When I was walking in the park last week, I happened across a young pine who looked so much like my dear old friend, Little Pine, that for a minute I thought I’d been transported back in time. That’s her, the new one, in the photo below. Today, the universe nudged me toward a file where I found, to my surprise, the original Little Pine story from March of 2010. What better love letter, I thought, could I send you today than to blend these two finds together and send them with a smile.
The little pine grew surrounded by mighty elders whose tops brushed the sky and whose branches were homes for squirrels and birds and bugs of every description. She loved the way the wind made music in their boughs, and showered their red needles at her feet. She loved the sparkling fireflies that came in summer to dance from the ground to the stars above.
But most of all, she loved the quiet nights when the elders would whisper the fantastic tales of The World Beyond that they learned from the visiting birds.
Much of it was beyond the understanding of the little pine, and she had no way of knowing whether the stories were make-believe or real. But they were grand stories either way, and as the seasons passed and her understanding grew, the elders were able to explain what the fables meant, and stories took on great beauty and increasing meaning.

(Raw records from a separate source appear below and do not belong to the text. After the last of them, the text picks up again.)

-- ==== Sys2Proof/Laws/State.lean ====
section
/-! SUPPORT. Which fields of the state each named update leaves alone: one lemma per field and update. -/

namespace Sys2Proof.Machine

/-! ### State.adjTeam -/

@[simp] theorem State.adjTeam_build (s : State) (id : Nat) (f : Team → Team) :
    (s.adjTeam id f).build = s.build := rfl
@[simp] theorem State.adjTeam_clock (s : State) (id : Nat) (f : Team → Team) :
    (s.adjTeam id f).clock = s.clock := rfl
@[simp] theorem State.adjTeam_actor (s : State) (id : Nat) (f : Team → Team) :
    (s.adjTeam id f).actor = s.actor := rfl
@[simp] theorem State.adjTeam_moves (s : State) (id : Nat) (f : Team → Team) :
    (s.adjTeam id f).moves = s.moves := rfl
@[simp] theorem State.adjTeam_free (s : State) (id : Nat) (f : Team → Team) :
    (s.adjTeam id f).free = s.free := rfl
@[simp] theorem State.adjTeam_fresh (s : State) (id : Nat) (f : Team → Team) :
    (s.adjTeam id f).fresh = s.fresh := rfl
@[simp] theorem State.adjTeam_mem (s : State) (id : Nat) (f : Team → Team) :
    (s.adjTeam id f).mem = s.mem := rfl
@[simp] theorem State.adjTeam_badMem (s : State) (id : Nat) (f : Team → Team) :
    (s.adjTeam id f).badMem = s.badMem := rfl
@[simp] theorem State.adjTeam_codeLog (s : State) (id : Nat) (f : Team → Team) :
    (s.adjTeam id f).codeLog = s.codeLog := rfl
@[simp] theorem State.adjTeam_ridge (s : State) (id : Nat) (f : Team → Team) :
    (s.adjTeam id f).ridge = s.ridge := rfl
@[simp] theorem State.adjTeam_cores (s : State) (id : Nat) (f : Team → Team) :
    (s.adjTeam id f).cores = s.cores := rfl
@[simp] theorem State.adjTeam_dir (s : State) (id : Nat) (f : Team → Team) :
    (s.adjTeam id f).dir = s.dir := rfl
@[simp] theorem State.adjTeam_waits (s : State) (id : Nat) (f : Team → Team) :
    (s.adjTeam id f).waits = s.waits := rfl
@[simp] theorem State.adjTeam_insts (s : State) (id : Nat) (f : Team → Team) :
    (s.adjTeam id f).insts = s.insts := rfl
@[simp] theorem State.adjTeam_faults (s : State) (id : Nat) (f : Team → Team) :
    (s.adjTeam id f).faults = s.faults := rfl
@[simp] theorem State.adjTeam_copies (s : State) (id : Nat) (f : Team → Team) :
    (s.adjTeam id f).copies = s.copies := rfl
@[simp] theorem State.adjTeam_subHomes (s : State) (id : Nat) (f : Team → Team) :
    (s.adjTeam id f).subHomes = s.subHomes := rfl
@[simp] theorem State.adjTeam_deliveries (s : State) (id : Nat) (f : Team → Team) :
    (s.adjTeam id f).deliveries = s.deliveries := rfl
@[simp] theorem State.adjTeam_fabric (s : State) (id : Nat) (f : Team → Team) :
    (s.adjTeam id f).fabric = s.fabric := rfl
@[simp] theorem State.adjTeam_harts (s : State) (id : Nat) (f : Team → Team) :
    (s.adjTeam id f).harts = s.harts := rfl
@[simp] theorem State.adjTeam_xfers (s : State) (id : Nat) (f : Team → Team) :
    (s.adjTeam id f).xfers = s.xfers := rfl
@[simp] theorem State.adjTeam_queues (s : State) (id : Nat) (f : Team → Team) :
    (s.adjTeam id f).queues = s.queues := rfl
@[simp] theorem State.adjTeam_lode (s : State) (id : Nat) (f : Team → Team) :
    (s.adjTeam id f).lode = s.lode := rfl
@[simp] theorem State.adjTeam_trn (s : State) (id : Nat) (f : Team → Team) :
    (s.adjTeam id f).trn = s.trn := rfl
@[simp] theorem State.adjTeam_regions (s : State) (id : Nat) (f : Team → Team) :
    (s.adjTeam id f).regions = s.regions := rfl
@[simp] theorem State.adjTeam_vifs (s : State) (id : Nat) (f : Team → Team) :
    (s.adjTeam id f).vifs = s.vifs := rfl
@[simp] theorem State.adjTeam_mgt (s : State) (id : Nat) (f : Team → Team) :
    (s.adjTeam id f).mgt = s.mgt := rfl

The stories the wrens told differed somewhat from the ones the robins told, and theirs differed from the owls’ version in many details. But one year a great eagle had built its nest in the top-most branches of an elder who dwelt high up the distant slope, and it wove the bits of the birds’ stories into one magnificent piece.
Counsels of elders had studied the eagle’s tale through the ages, and passed it down as clearly as they could to the all the trees in the forest.
Just as each tree was a distinctive expression of life, they said, with its own sap and wood, its unique pattern of bark, needles and branches, all together the pines and their leafy cousins were part of a larger community of life known as a forest. And beyond the forest lay other communities, known as plains and mountains and deserts and seas. And altogether, they made up a whole called a planet, and her cousin was the moon, and her mate the sun.
That was all the eagle knew for certain, from its travels. But it believed, the elders said, that the sun and moon and planet were part of yet another whole that was part of another and so on, forever. And its nature was joy, for the space that bound it all together was made of love so vast and deep and all pervasive, that even the tiniest ant who crawled across the pine’s needles felt its power. And every bit of it mattered and was needed to fully express love’s song.
That, the elders told the young pine, was the importance of being exactly who she was. She was needed for love to express exactly the note of joy that she embodied, and in all of creation, she alone could sing it.